В саду возле шалаша целое собрание. Караульщик, мужик бывалый и изысканно красноречивый, передает слух, будто где-то возле Волги упала из облаков кобыла в двадцать верст длиною. Обращаясь ко мне:
— Вириятно, эрунда, барин?
Его приятель с упоением рассказывает свое «революционное» прошлое. Он в 1906 году сидел в остроге за кражу со взломом — и это его лучшее воспоминание, он об этом рассказывает постоянно, потому что в остроге было:
— Веселей всякой свадьбы и харчи отличные!
Он рассказывает:
— В тюрьме обнаковенно на верхнем этажу сидят политики, а во втором — помощники этим политикам. Они никого не боятся, эти политики, обкладывают матюком самого губернатора, а вечером песни поют, мы жертвою пали…

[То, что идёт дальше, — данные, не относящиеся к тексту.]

theorem hartRead_canonical {d : Device} (h : d.Canonical) (who : Who) (a : Nat) (n : Nat) (ecc : Ecc) (reserve : Bool) (attr : PageAttr) :
    Device.Canonical (hartRead d who a n ecc reserve attr) := by
  unfold hartRead
  repeat' first
    | with_reducible assumption
    | with_reducible apply Device.deny_canonical
    | with_reducible apply Device.emitRead_canonical
    | with_reducible apply Device.uncachedRead_canonical
    | with_reducible apply Device.memoryRead_canonical
    | simp only [Device.canonical_mk]
    | with_reducible apply Device.stores_canonical
    | with_reducible apply stores_canonical_filter
    | with_reducible apply stores_canonical_mem
    | with_reducible apply stores_canonical_clear
    | with_reducible apply Device.reset_canonical
    | with_reducible apply stores_canonical_sram
    | with_reducible apply stores_canonical_empty
    | split

theorem Device.ioBlock_canonical {d : Device} (h : d.Canonical) (who : Who) (op : StoreOp) :
    Device.Canonical (Device.ioBlock d who op) := by
  unfold Device.ioBlock
  repeat' first
    | with_reducible assumption
    | with_reducible apply Device.reply_canonical
    | with_reducible apply Device.deny_canonical
    | simp only [Device.canonical_mk]
    | with_reducible apply Device.stores_canonical
    | with_reducible apply stores_canonical_filter
    | with_reducible apply stores_canonical_mem
    | with_reducible apply stores_canonical_clear
    | with_reducible apply Device.reset_canonical
    | with_reducible apply stores_canonical_sram
    | with_reducible apply stores_canonical_empty
    | split

theorem busWrite_canonical {d : Device} (h : d.Canonical) (who : Who) (a : Nat) (n : Nat) (v : Word) (op : StoreOp) (attr : PageAttr) :
    Device.Canonical (busWrite d who a n v op attr) := by
  unfold busWrite
  repeat' first
    | with_reducible assumption
    | with_reducible apply Device.deny_canonical
    | with_reducible apply regWrite_canonical
    | with_reducible apply Device.ioBlock_canonical
    | with_reducible apply pageWrite_canonical
    | with_reducible apply hartWrite_canonical
    | simp only [Device.canonical_mk]
    | with_reducible apply Device.stores_canonical
    | with_reducible apply stores_canonical_filter
    | with_reducible apply stores_canonical_mem
    | with_reducible apply stores_canonical_clear
    | with_reducible apply Device.reset_canonical
    | with_reducible apply stores_canonical_sram
    | with_reducible apply stores_canonical_empty
    | split

theorem busRead_canonical {d : Device} (h : d.Canonical) (who : Who) (a : Nat) (n : Nat) (ecc : Ecc) (reserve : Bool) (attr : PageAttr) :
    Device.Canonical (busRead d who a n ecc reserve attr) := by
  unfold busRead
  repeat' first
    | with_reducible assumption
    | with_reducible apply Device.deny_canonical
    | with_reducible apply regRead_canonical
    | with_reducible apply pageRead_canonical
    | with_reducible apply hartRead_canonical
    | simp only [Device.canonical_mk]
    | with_reducible apply Device.stores_canonical
    | with_reducible apply stores_canonical_filter
    | with_reducible apply stores_canonical_mem
    | with_reducible apply stores_canonical_clear
    | with_reducible apply Device.reset_canonical
    | with_reducible apply stores_canonical_sram
    | with_reducible apply stores_canonical_empty
    | split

Одного из таких политиков царь приказал повесить и выписал из Синода самого грозного палача, но потом ему пришло помилование и к политикам приехал главный губернатор, третья лицо при царском дворце, только что сдавший экзамен на губернатора. Приехал — и давай гулять с политиками: налопался, послал урядника за граммофоном — и пошел у них ход: губернатор так напился, нажрался — нога за ногу не вяжет, так и снесли стражники в возок… Обешшал прислать всем по двадцать копеек денег, по полфунта табаку турецкого, по два фунта ситного хлеба, да, конечно, сбрехал…
Хожу, прислушиваюсь на улицах, в подворотнях, на базаре. Все дышут тяжкой злобой к «коммунии» и к евреям. А самые злые юдофобы среди рабочих в Ропите. Но какие подлецы! Им поминутно затыкают глотку какой-нибудь подачкой, поблажкой. И три четверти народа так: за подачки, за разрешение на разбой, грабеж отдает совесть, душу, Бога…
Шел через базар — вонь, грязь, нищета, хохлы и хохлушки чуть не десятого столетия, худые волы, допотопные телеги — и среди всего этого афиши, призывы на бой за третий интернационал. Конечно, чепухи всего этого не может не понимать самый паршивый, самый тупой из большевиков, Сами порой небось покатываются от хохота.